Excellent questions. Below I will put my two cents on them.
1. Why loops are slow in R?
Loops are slow in R because this is an intrinsic feature of interpreted languages. Any code written in the R language (which is a language interpreted as python or ruby) is read and interpreted for machine language, to be executed there.
C, on the other hand, is a compiled language. All code written in the C language is compiled, transformed into an executable in the native language of the operating system and processor of the machine and only after that will it be executed.
If we loop a language interpreted as R, the translation step from the code written in R to the machine language will occur for each step of the loop. Thus, several extra steps are added in the execution of the program, steps that do not exist in the compiled language. And each intermediate step of these is added to the total time of execution of the program.

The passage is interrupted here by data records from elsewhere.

-- ==== Sys2Proof/Laws/PerInstr.lean ====
section
/-! SUPPORT. Statements about every instruction as syntax, one lemma per constructor. -/

namespace Sys2Proof.Laws

/-- The command word of an instruction is legal and stands in the opcode table beside that instruction (R82). -/
def LegalWord.Statement (i : Instr) : Prop :=
  wordWf (encode i) = true ∧ ∃ r ∈ opcodeTable, r.instr = i ∧ r.pattern = encode i ∧ r.mask = 0xFF#8

theorem LegalWord.cap : LegalWord.Statement .cap := by unfold LegalWord.Statement; decide
theorem LegalWord.ser : LegalWord.Statement .ser := by unfold LegalWord.Statement; decide
theorem LegalWord.des : LegalWord.Statement .des := by unfold LegalWord.Statement; decide
theorem LegalWord.emb : LegalWord.Statement .emb := by unfold LegalWord.Statement; decide
theorem LegalWord.ext : LegalWord.Statement .ext := by unfold LegalWord.Statement; decide

end Sys2Proof.Laws
end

I understand that this answer may not directly answer your question. Let me then repeat it as follows:
Why loops in R are slower than vector code?

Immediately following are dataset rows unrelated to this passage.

/-- The last usable byte is the blue byte of the last pixel. -/
theorem usable_last {N : Nat} (hN : 0 < N) : usable (3 * N - 1) = 4 * N - 2 := by
  unfold usable
  omega

theorem usable_div_four (k : Nat) : usable k / 4 = k / 3 := by
  unfold usable
  omega

theorem usable_mod_four (k : Nat) : usable k % 4 = k % 3 := by
  unfold usable
  omega

/-- Settles O31: `usable` rises strictly, and its range and its bounds follow from its closed form. -/
theorem usableBytesEnumerated : Obligations.UsableBytesEnumerated := by
  exact ⟨fun _ _ => usable_lt_usable, mod_ne_three_iff_exists_usable, isAlpha_iff, fun N k => usable_lt_iff k N,
    fun N hN => ⟨usable_last hN, by omega⟩, fun k => ⟨usable_div_four k, usable_mod_four k⟩, by decide⟩

/-! ## Cells that a buffer does not have -/

theorem withCell_of_le {p : Params} {sp : Space} {i : Nat} (h : cellCount p sp ≤ i) (t : State) :
    withCell p sp i t = .refused (.noSuchCell sp i) := if_neg (Nat.not_lt_of_le h)

/-- Settles O36: every access but a write to MO goes through `withCell`, which refuses an absent cell. -/
theorem absentCellsRefused : Obligations.AbsentCellsRefused := by
  intro p s i
  refine ⟨fun hpb => ?_, fun hmi => ?_, fun hmo => ?_, fun v => rfl, fun hbs => ?_⟩
  · exact ⟨withCell_of_le (sp := .pb) hpb _, fun v => withCell_of_le (sp := .pb) hpb _⟩
  · exact ⟨withCell_of_le (sp := .mi) hmi _, fun v => withCell_of_le (sp := .mi) hmi _⟩
  · exact withCell_of_le (sp := .mo) hmo _
  · exact ⟨withCell_of_le (sp := .bs) hbs _, fun b => withCell_of_le (sp := .bs) hbs _⟩

end Sys2Proof.Machine

end

/-! # The command word: the table, the reserved words, decoding and encoding -/

section

namespace Sys2Proof.Machine

/-! ## The legal words -/

theorem decode_eq_ok_iff {w : Byte} {i : Instr} : decode w = .ok i ↔ w = encode i :=
  ⟨eq_encode_of_decode, fun h => h ▸ decode_encode i⟩

/-- The table has one row for each command: its word, with every bit compared (R82). -/
theorem mem_opcodeTable_iff {r : OpcodeRow} :
    r ∈ opcodeTable ↔ r = { instr := r.instr, pattern := encode r.instr, mask := 0xFF#8 } := by
  have rows : ∀ r ∈ opcodeTable, r = { instr := r.instr, pattern := encode r.instr, mask := 0xFF#8 } := by decide
  have complete : ∀ i : Instr, { instr := i, pattern := encode i, mask := 0xFF#8 } ∈ opcodeTable := by
    intro i
    cases i <;> decide
  exact ⟨rows r, fun h => h ▸ complete r.instr⟩

/-- The table selects a command by its command word and by no other word (R82). -/
theorem exists_row_iff {w : Byte} {i : Instr} :
    (∃ r ∈ opcodeTable, r.instr = i ∧ r.mask = 0xFF#8 ∧ w &&& r.mask = r.pattern) ↔ w = encode i := by
  have whole : w &&& 0xFF#8 = w := BitVec.and_allOnes
  constructor
  · rintro ⟨r, hr, rfl, hmask, hsel⟩
    have hpattern : r.pattern = encode r.instr := congrArg OpcodeRow.pattern (mem_opcodeTable_iff.1 hr)
    rw [← hpattern, ← hsel, hmask, whole]
  · rintro rfl
    exact ⟨{ instr := i, pattern := encode i, mask := 0xFF#8 }, mem_opcodeTable_iff.2 rfl, rfl, rfl, whole⟩

/-- Settles O1: the decoder and the table both select a command by its command word alone. -/
theorem commandWordsAreTheTable : Obligations.CommandWordsAreTheTable := by
  refine ⟨decode_encode .cap, decode_encode .ser, decode_encode .des, decode_encode .emb, decode_encode .ext,
    fun w i => decode_eq_ok_iff.trans exists_row_iff.symm, fun w i hw => ?_⟩
  rw [eq_encode_of_decode hw]
  exact (encode_fields i).1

Although it doesn’t seem like it, the answer to this question is in the above description. Many of the native R codes, such as the sum
from your example, they were written in C, C++ or FORTRAN. Note the output that appears in the prompt when typed sum
:
sum
function (..., na.rm = FALSE) .Primitive("sum")
This function was not written in R. It was definitely written in C, C++ or FORTRAN, which makes it much more optimized. After all, these are compiled languages, much more optimized to perform any operations. Hence the difference in execution time in the codes com_loop
and vetorizado
from the example of your question.
2. What alternatives exist? (packages, strategies, etc)

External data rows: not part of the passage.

-- ==== Sys2Proof/Machine/BzTypes.lean ====
section
/-! DEFINITION. The state of one BZ31 power companion (18 to 20): its channels, banks, supervisor, settings and link. -/

namespace Sys2Proof.Machine

/-- High-side channel states (R491). -/
inductive HsState where
  | off | onDc | pwm | retryWait | thermalWait | fault
  deriving DecidableEq, Repr

/-- Solenoid output states (R527). -/
inductive SolPhase where
  | idle | peak | dwell | hold | decay | rest | fault
  deriving DecidableEq, Repr

/-- Supervisor states of a chip (R535). -/
inductive Supervisor where
  | powerup | run | holdLast | limp
  deriving DecidableEq, Repr

/-- One high-side channel (18). -/
structure HsChan where
  /-- ACTION of the command in force: 1 ON, 2 OFF, 3 PULSE, 4 PROFILE (R467). -/
  act : Nat := 2
  /-- The command's profile words (R471). -/
  w0 : Word := 0
  w1 : Word := 0
  /-- Pending end of a PULSE. -/
  pulseEnd : Option Time := none
  state : HsState := .off
  /-- The switch conducts. -/
  on : Bool := false
  /-- PWM period number, its start, the end of its on-time and its duty (R472). -/
  period : Nat := 0
  periodStart : Time := 0
  offAt : Time := 0
  duty : Nat := 0
  /-- The compensated duty that the next period takes (R482). -/
  nextDuty : Nat := 0
  /-- End of RETRY_WAIT (R475). -/
  waitEnd : Time := 0
  /-- Since when the channel is on under its command (R475). -/
  onSince : Time := 0
  /-- The overload timer, in microseconds (R474). -/
  limUs : Nat := 0
  retries : Nat := 0
  restarts : Nat := 0
  /-- End of the mode M window, once it has opened (R476). -/
  mEnd : Option Time := none
  /-- The wire model x (R478). -/
  x : Rat := 0
  /-- OL: 0 NOT_ASSESSED, 1 GOOD, 2 OPEN; and the runs of OPEN assessments of each kind (R489). -/
  ol : Nat := 0
  olOnRun : Nat := 0
  olOffRun : Nat := 0
  /-- The off-state check: its pull-up source, the start of the off time, the last check (R488). -/
  olSource : Bool := false
  olActive : Bool := false
  offSince : Time := 0
  lastOffCheck : Option Time := none
  /-- The time of the last on-state check under DC (R486). -/
  lastOnCheck : Time := 0
  /-- The mean current in mA (R473) and the junction in units of 0.5 °C. -/
  current : Nat := 0
  junction : Int := 0
  /-- BZ_HS_STS flags, which of them latched the fault hold, and BZ_HS_EVT_CNT (R495). -/
  sts : Word := 0
  latch : Word := 0
  cnt : Word := 0
  deriving DecidableEq, Repr

/-- A movement baseline with its learning state (R520). -/
structure Baseline where
  learning : Bool := true
  sum : Nat := 0
  found : Nat := 0
  fails : Nat := 0
  base : Nat := 0
  deriving DecidableEq, Repr

/-- One solenoid output (19). -/
structure SolOut where
  phase : SolPhase := .idle
  /-- The running profile (R500). -/
  w0 : Word := 0
  w1 : Word := 0
  w2 : Word := 0
  w3 : Word := 0
  phaseStart : Time := 0
  peakStart : Time := 0
  /-- The low-side switch conducts. -/
  low : Bool := false
  /-- The decay in progress uses the fast path. -/
  fast : Bool := false
  /-- The command came from a REFLEX frame (R514). -/
  reflex : Bool := false
  /-- The fault hold follows the decay in progress. -/
  toFault : Bool := false
  /-- A PEAK_TIME at low current waits for its probe (R524). -/
  openSuspect : Bool := false
  /-- A trip waits for the end of the bank's dead time (R545). -/
  tripPending : Bool := false
  /-- The output's current in mA, the valley and peak samples in converter counts, frozen periods (R504, R522). -/
  current : Nat := 0
  valley : Nat := 0
  peakSample : Option Nat := none
  frozen : Nat := 0
  /-- The coil model's rise over ambient in kelvin (R515). -/
  dt : Rat := 0
  warm : Bool := false
  dip : Baseline := {}
  kink : Baseline := {}
  /-- Last verdicts (0 NOT_ASSESSED, 1 MOVED, 2 NOT_MOVED, 3 DEVIANT) and times in µs (R531). -/
  dipVerdict : Nat := 0
  kinkVerdict : Nat := 0
  tDip : Nat := 0
  tKink : Nat := 0
  sts : Word := 0
  latch : Word := 0
  cnt : Word := 0
  deriving DecidableEq, Repr

/-- The two windows that a scheduled event occupies in its bank (R511). Currents are coil currents in mA. -/
structure SolWin where
  out : Nat
  start : Time
  peakEnd : Option Time
  /-- `none`: HOLD_TIME 0, the span ends at the next scheduled event of the output. -/
  spanEnd : Option Time
  holdMa : Nat
  deriving DecidableEq, Repr

/-- One solenoid bank (19). -/
structure SolBank where
  /-- 0 off, 1 VS, 2 boost rail (R502). -/
  source : Nat := 0
  /-- End of the 2 µs source change, the bank's dead time (R502, R545). -/
  changeUntil : Time := 0
  /-- When the bank returns to VS. -/
  vsAt : Option Time := none
  /-- Continuity probe (R523). -/
  probing : Bool := false
  probeFails : Nat := 0
  probeFailed : Bool := false
  probeExists : Bool := false
  windows : List SolWin := []
  /-- BZ_SOL_BANK_CNT (R531). -/
  cnt : Word := 0
  deriving DecidableEq, Repr

/-- An actuation event as the chip receives it in an EVENT frame (R455). -/
structure BzEvent where
  id : Nat
  action : Nat
  index : Nat
  kind : Nat
  profile : Nat
  flags : Nat
  fire : Time
  deadline : Time
  stamp : Stamp
  durationUs : Nat
  deriving DecidableEq, Repr

/-- A scheduled event with its start time (its FIRE_TIME, or the deferred time of R512). -/
structure BzSched where
  ev : BzEvent
  start : Time
  deriving DecidableEq, Repr

/-- A REFLEX frame (R460). -/
structure BzReflex where
  lseq : Nat
  action : Nat
  index : Nat
  kind : Nat
  profile : Nat
  rule : Nat
  durationUs : Nat
  deriving DecidableEq, Repr

/-- What the chip samples at every 1 µs tick (R548). -/
structure BzSample where
  held : Nat
  flags : Nat
  limp : Nat
  deriving DecidableEq, Repr

/-- A frame that a chip sends (R456, R458, R547, R549). -/
inductive BzFrame where
  | reply (id result : Nat) (at_ : Time)
  | status (kind eseq time : Nat) (s : BzSample) (vs rev : Nat)
  | slipAck (op reason slipId sum : Nat)
  | regData (result tag off : Nat) (data : Word)
  deriving DecidableEq, Repr

/-- A settings block: words at offsets 0x000 to 0x7FC; an unlisted offset holds its reset value (R494). -/
abbrev Settings := SMap Word

/-- One BZ31 chip. -/
structure Chip where
  /-- The logic is out of logic reset (R555). -/
  powered : Bool := false
  powerAt : Time := 0
  supervisor : Supervisor := .powerup
  /-- Heartbeat: locked, TIME frames in a row, last valid frame, time of the loss (R536, R537). -/
  locked : Bool := false
  timeRun : Nat := 0
  lastTime : Time := 0
  lossAt : Time := 0
  /-- The chip's clock, in station time. -/
  clock : Time := 0
  /-- VS in mV, the last 256 samples (newest first), and their count since power-up (R483). -/
  vs : Nat := 24000
  vsWin : List Nat := []
  crank : Bool := false
  crankAt : Time := 0
  underV : Bool := false
  overV : Bool := false
  /-- Filtered limp-home pins LH0 and LH1 (R540). -/
  lh0 : Bool := false
  lh1 : Bool := false
  /-- Trip inputs at their active level, and latched trips (R544 to R546). -/
  tripPins : Vector Bool 4 := .replicate 4 false
  trips : Vector Bool 4 := .replicate 4 false
  /-- W1C flags of BZ_CHIP_STS, BZ_CHIP_EVT_CNT, and the logic temperature in °C (R557, R515). -/
  sts : Word := 0
  cnt : Word := 0
  logicTemp : Int := 0
  thetaAmb : Rat := 0
  /-- Settings: crest, the retiring event bank, lee (R313, R327). -/
  crest : Settings := []
  retiring : Option Settings := none
  lee : Settings := []
  /-- Chunks of the lee block received since PREPARE (R458). -/
  chunks : List Nat := []
  preparing : Bool := false
  slipId : Nat := 0
  /-- COMMIT received: its slip point (R328). -/
  armed : Option Time := none
  /-- The most recent slip point at which the chip switched. -/
  slipPoint : Time := 0
  /-- The non-volatile limp store: two copies with a sequence count, offsets 0x6A0 to 0x7FF (R552). -/
  storeA : Option (Nat × Settings) := none
  storeB : Option (Nat × Settings) := none
  storeBusy : Bool := false
  hs : Vector HsChan 12 := .replicate 12 {}
  sol : Vector SolOut 12 := .replicate 12 {}
  bank : Vector SolBank 3 := .replicate 3 {}
  /-- Solenoid outputs whose limp entry waits for its start (R542). -/
  limpPend : List Nat := []
  /-- The boost store in mV, charging, fast decays to the internal clamps, BZ_SOL_BST_STS flags (R506, R528). -/
  vBst : Nat := 0
  charging : Bool := false
  bstStopped : Bool := false
  ovHold : Bool := false
  clampInt : Bool := false
  bstSts : Word := 0
  schedule : List BzSched := []
  /-- Peaks refused for energy in the present µs: bank, µs of the start, e_est (19 corner cases). -/
  refused : List (Nat × Nat × Nat) := []
  lastReflex : Option Nat := none
  /-- Status reporting (R547, R548). -/
  reported : Option BzSample := none
  eseq : Nat := 0
  lseq : Nat := 0
  tx : List BzFrame := []
  /-- Frames on the wire toward the mesa port, oldest first. -/
  wire : List (List Byte) := []
  /-- The last REG executed: its TAG and the reply (R549). -/
  lastReg : Option (Nat × BzFrame) := none
  deriving DecidableEq, Repr

end Sys2Proof.Machine
end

Basically, there are three strategies to try to optimize code in R. However, they will not always work because each case is a case.
- Use vector code
For example, family functions apply
have an advantage over loops. Often (though not always), using functions from this family will make your code faster. After all, R is a language that works best with vectors. Family functions apply
use this R feature optimally and therefore end up being many times faster than a for
(or while
etc..).
Besides, in my opinion, make the code cleaner and easier to audit later.
- Parallelize the code
Use the power of parallel processing on your computer. Instead of using a core to do the job, distribute it in more colors. The most famous packages for this are the parallel
, doMC
and foreach
.
Unfortunately, I tried in the past and never managed to make them work on Windows. I suspect, even, that it is impossible. However, they are easy to use on macOS and Linux.
- Read the book R Inferno. It brings many strategies beyond these two that I mentioned above. The book opened my eyes in the past, showing what I was doing wrong when writing my codes. There are 9 strategies much more detailed than the ones I put here in this summary and I’m sure that many of your doubts will be clarified by him.